[EXCERPTED DATA — start]

-- ==== Sys2Proof/Laws/State.lean ====
section
/-! SUPPORT. The small lemmas of the named updates: what an update of one part of the state leaves as it stood, and what it puts there. All hold by computation, and later proofs cite them in place of the record updates. -/

namespace Sys2Proof.Machine

/-! ## `raise` -/

@[simp] theorem raise_pins (a : Attn) (s : State) : (raise a s).pins = s.pins := rfl
@[simp] theorem raise_items (a : Attn) (s : State) : (raise a s).items = s.items := rfl
@[simp] theorem raise_link (a : Attn) (s : State) : (raise a s).link = s.link := rfl
@[simp] theorem raise_round (a : Attn) (s : State) : (raise a s).round = s.round := rfl
@[simp] theorem raise_peers (a : Attn) (s : State) : (raise a s).peers = s.peers := rfl
@[simp] theorem raise_share (a : Attn) (s : State) : (raise a s).share = s.share := rfl
@[simp] theorem raise_ready (a : Attn) (s : State) : (raise a s).ready = s.ready := rfl
@[simp] theorem raise_engine (a : Attn) (s : State) : (raise a s).engine = s.engine := rfl
@[simp] theorem raise_wheel (a : Attn) (s : State) : (raise a s).wheel = s.wheel := rfl
@[simp] theorem raise_capture (a : Attn) (s : State) : (raise a s).capture = s.capture := rfl
@[simp] theorem raise_outputs (a : Attn) (s : State) : (raise a s).outputs = s.outputs := rfl
@[simp] theorem raise_roles (a : Attn) (s : State) : (raise a s).roles = s.roles := rfl
@[simp] theorem raise_wear (a : Attn) (s : State) : (raise a s).wear = s.wear := rfl
@[simp] theorem raise_port (a : Attn) (s : State) : (raise a s).port = s.port := rfl
@[simp] theorem raise_orders (a : Attn) (s : State) : (raise a s).orders = s.orders := rfl
@[simp] theorem raise_pending (a : Attn) (s : State) : (raise a s).pending = s.pending := rfl

/-! ## `raiseIf` -/

@[simp] theorem raiseIf_pins (c : Bool) (a : Attn) (s : State) : (raiseIf c a s).pins = s.pins := rfl
@[simp] theorem raiseIf_items (c : Bool) (a : Attn) (s : State) : (raiseIf c a s).items = s.items := rfl
@[simp] theorem raiseIf_link (c : Bool) (a : Attn) (s : State) : (raiseIf c a s).link = s.link := rfl
@[simp] theorem raiseIf_round (c : Bool) (a : Attn) (s : State) : (raiseIf c a s).round = s.round := rfl
@[simp] theorem raiseIf_peers (c : Bool) (a : Attn) (s : State) : (raiseIf c a s).peers = s.peers := rfl
@[simp] theorem raiseIf_share (c : Bool) (a : Attn) (s : State) : (raiseIf c a s).share = s.share := rfl
@[simp] theorem raiseIf_ready (c : Bool) (a : Attn) (s : State) : (raiseIf c a s).ready = s.ready := rfl
@[simp] theorem raiseIf_engine (c : Bool) (a : Attn) (s : State) : (raiseIf c a s).engine = s.engine := rfl
@[simp] theorem raiseIf_wheel (c : Bool) (a : Attn) (s : State) : (raiseIf c a s).wheel = s.wheel := rfl
@[simp] theorem raiseIf_capture (c : Bool) (a : Attn) (s : State) : (raiseIf c a s).capture = s.capture := rfl
@[simp] theorem raiseIf_outputs (c : Bool) (a : Attn) (s : State) : (raiseIf c a s).outputs = s.outputs := rfl
@[simp] theorem raiseIf_roles (c : Bool) (a : Attn) (s : State) : (raiseIf c a s).roles = s.roles := rfl
@[simp] theorem raiseIf_wear (c : Bool) (a : Attn) (s : State) : (raiseIf c a s).wear = s.wear := rfl
@[simp] theorem raiseIf_port (c : Bool) (a : Attn) (s : State) : (raiseIf c a s).port = s.port := rfl
@[simp] theorem raiseIf_orders (c : Bool) (a : Attn) (s : State) : (raiseIf c a s).orders = s.orders := rfl
@[simp] theorem raiseIf_pending (c : Bool) (a : Attn) (s : State) : (raiseIf c a s).pending = s.pending := rfl

/-! ## `putPeer` -/

@[simp] theorem putPeer_pins (i : Station) (r : PeerRecord) (s : State) : (putPeer i r s).pins = s.pins := rfl
@[simp] theorem putPeer_items (i : Station) (r : PeerRecord) (s : State) : (putPeer i r s).items = s.items := rfl
@[simp] theorem putPeer_link (i : Station) (r : PeerRecord) (s : State) : (putPeer i r s).link = s.link := rfl
@[simp] theorem putPeer_round (i : Station) (r : PeerRecord) (s : State) : (putPeer i r s).round = s.round := rfl
@[simp] theorem putPeer_share (i : Station) (r : PeerRecord) (s : State) : (putPeer i r s).share = s.share := rfl
@[simp] theorem putPeer_ready (i : Station) (r : PeerRecord) (s : State) : (putPeer i r s).ready = s.ready := rfl
@[simp] theorem putPeer_engine (i : Station) (r : PeerRecord) (s : State) : (putPeer i r s).engine = s.engine := rfl
@[simp] theorem putPeer_wheel (i : Station) (r : PeerRecord) (s : State) : (putPeer i r s).wheel = s.wheel := rfl
@[simp] theorem putPeer_capture (i : Station) (r : PeerRecord) (s : State) : (putPeer i r s).capture = s.capture := rfl
@[simp] theorem putPeer_outputs (i : Station) (r : PeerRecord) (s : State) : (putPeer i r s).outputs = s.outputs := rfl
@[simp] theorem putPeer_roles (i : Station) (r : PeerRecord) (s : State) : (putPeer i r s).roles = s.roles := rfl
@[simp] theorem putPeer_wear (i : Station) (r : PeerRecord) (s : State) : (putPeer i r s).wear = s.wear := rfl
@[simp] theorem putPeer_attention (i : Station) (r : PeerRecord) (s : State) : (putPeer i r s).attention = s.attention := rfl
@[simp] theorem putPeer_port (i : Station) (r : PeerRecord) (s : State) : (putPeer i r s).port = s.port := rfl
@[simp] theorem putPeer_orders (i : Station) (r : PeerRecord) (s : State) : (putPeer i r s).orders = s.orders := rfl
@[simp] theorem putPeer_pending (i : Station) (r : PeerRecord) (s : State) : (putPeer i r s).pending = s.pending := rfl

/-! ## `place` -/

@[simp] theorem place_pins (k : FrameKind) (p : List Byte) (s : State) : (place k p s).pins = s.pins := rfl
@[simp] theorem place_items (k : FrameKind) (p : List Byte) (s : State) : (place k p s).items = s.items := rfl
@[simp] theorem place_round (k : FrameKind) (p : List Byte) (s : State) : (place k p s).round = s.round := rfl
@[simp] theorem place_peers (k : FrameKind) (p : List Byte) (s : State) : (place k p s).peers = s.peers := rfl
@[simp] theorem place_share (k : FrameKind) (p : List Byte) (s : State) : (place k p s).share = s.share := rfl
@[simp] theorem place_ready (k : FrameKind) (p : List Byte) (s : State) : (place k p s).ready = s.ready := rfl
@[simp] theorem place_engine (k : FrameKind) (p : List Byte) (s : State) : (place k p s).engine = s.engine := rfl
@[simp] theorem place_wheel (k : FrameKind) (p : List Byte) (s : State) : (place k p s).wheel = s.wheel := rfl
@[simp] theorem place_capture (k : FrameKind) (p : List Byte) (s : State) : (place k p s).capture = s.capture := rfl
@[simp] theorem place_outputs (k : FrameKind) (p : List Byte) (s : State) : (place k p s).outputs = s.outputs := rfl
@[simp] theorem place_roles (k : FrameKind) (p : List Byte) (s : State) : (place k p s).roles = s.roles := rfl
@[simp] theorem place_wear (k : FrameKind) (p : List Byte) (s : State) : (place k p s).wear = s.wear := rfl
@[simp] theorem place_attention (k : FrameKind) (p : List Byte) (s : State) : (place k p s).attention = s.attention := rfl
@[simp] theorem place_port (k : FrameKind) (p : List Byte) (s : State) : (place k p s).port = s.port := rfl
@[simp] theorem place_orders (k : FrameKind) (p : List Byte) (s : State) : (place k p s).orders = s.orders := rfl
@[simp] theorem place_pending (k : FrameKind) (p : List Byte) (s : State) : (place k p s).pending = s.pending := rfl

/-! ## `writeA` -/

@[simp] theorem writeA_pins (d : Int) (s : State) : (writeA d s).pins = s.pins := rfl
@[simp] theorem writeA_items (d : Int) (s : State) : (writeA d s).items = s.items := rfl
@[simp] theorem writeA_link (d : Int) (s : State) : (writeA d s).link = s.link := rfl
@[simp] theorem writeA_round (d : Int) (s : State) : (writeA d s).round = s.round := rfl
@[simp] theorem writeA_peers (d : Int) (s : State) : (writeA d s).peers = s.peers := rfl
@[simp] theorem writeA_share (d : Int) (s : State) : (writeA d s).share = s.share := rfl
@[simp] theorem writeA_ready (d : Int) (s : State) : (writeA d s).ready = s.ready := rfl
@[simp] theorem writeA_engine (d : Int) (s : State) : (writeA d s).engine = s.engine := rfl
@[simp] theorem writeA_wheel (d : Int) (s : State) : (writeA d s).wheel = s.wheel := rfl
@[simp] theorem writeA_capture (d : Int) (s : State) : (writeA d s).capture = s.capture := rfl
@[simp] theorem writeA_roles (d : Int) (s : State) : (writeA d s).roles = s.roles := rfl
@[simp] theorem writeA_wear (d : Int) (s : State) : (writeA d s).wear = s.wear := rfl
@[simp] theorem writeA_attention (d : Int) (s : State) : (writeA d s).attention = s.attention := rfl
@[simp] theorem writeA_port (d : Int) (s : State) : (writeA d s).port = s.port := rfl
@[simp] theorem writeA_orders (d : Int) (s : State) : (writeA d s).orders = s.orders := rfl
@[simp] theorem writeA_pending (d : Int) (s : State) : (writeA d s).pending = s.pending := rfl

/-! ## `driveLine` -/

@[simp] theorem driveLine_pins (l : Fin 4) (on : Bool) (s : State) : (driveLine l on s).pins = s.pins := rfl
@[simp] theorem driveLine_items (l : Fin 4) (on : Bool) (s : State) : (driveLine l on s).items = s.items := rfl
@[simp] theorem driveLine_link (l : Fin 4) (on : Bool) (s : State) : (driveLine l on s).link = s.link := rfl
@[simp] theorem driveLine_round (l : Fin 4) (on : Bool) (s : State) : (driveLine l on s).round = s.round := rfl
@[simp] theorem driveLine_peers (l : Fin 4) (on : Bool) (s : State) : (driveLine l on s).peers = s.peers := rfl
@[simp] theorem driveLine_share (l : Fin 4) (on : Bool) (s : State) : (driveLine l on s).share = s.share := rfl
@[simp] theorem driveLine_ready (l : Fin 4) (on : Bool) (s : State) : (driveLine l on s).ready = s.ready := rfl
@[simp] theorem driveLine_engine (l : Fin 4) (on : Bool) (s : State) : (driveLine l on s).engine = s.engine := rfl
@[simp] theorem driveLine_wheel (l : Fin 4) (on : Bool) (s : State) : (driveLine l on s).wheel = s.wheel := rfl
@[simp] theorem driveLine_capture (l : Fin 4) (on : Bool) (s : State) : (driveLine l on s).capture = s.capture := rfl
@[simp] theorem driveLine_roles (l : Fin 4) (on : Bool) (s : State) : (driveLine l on s).roles = s.roles := rfl
@[simp] theorem driveLine_wear (l : Fin 4) (on : Bool) (s : State) : (driveLine l on s).wear = s.wear := rfl
@[simp] theorem driveLine_attention (l : Fin 4) (on : Bool) (s : State) : (driveLine l on s).attention = s.attention := rfl
@[simp] theorem driveLine_port (l : Fin 4) (on : Bool) (s : State) : (driveLine l on s).port = s.port := rfl
@[simp] theorem driveLine_orders (l : Fin 4) (on : Bool) (s : State) : (driveLine l on s).orders = s.orders := rfl
@[simp] theorem driveLine_pending (l : Fin 4) (on : Bool) (s : State) : (driveLine l on s).pending = s.pending := rfl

[EXCERPTED DATA — finish]

WHAT YOU ARE ASKED TO DO:
The lines to return are those in the records above that hold the word "peers".

COMPLETED TASK:
@[simp] theorem raise_peers (a : Attn) (s : State) : (raise a s).peers = s.peers := rfl
@[simp] theorem raiseIf_peers (c : Bool) (a : Attn) (s : State) : (raiseIf c a s).peers = s.peers := rfl
@[simp] theorem place_peers (k : FrameKind) (p : List Byte) (s : State) : (place k p s).peers = s.peers := rfl
@[simp] theorem writeA_peers (d : Int) (s : State) : (writeA d s).peers = s.peers := rfl
@[simp] theorem driveLine_peers (l : Fin 4) (on : Bool) (s : State) : (driveLine l on s).peers = s.peers := rfl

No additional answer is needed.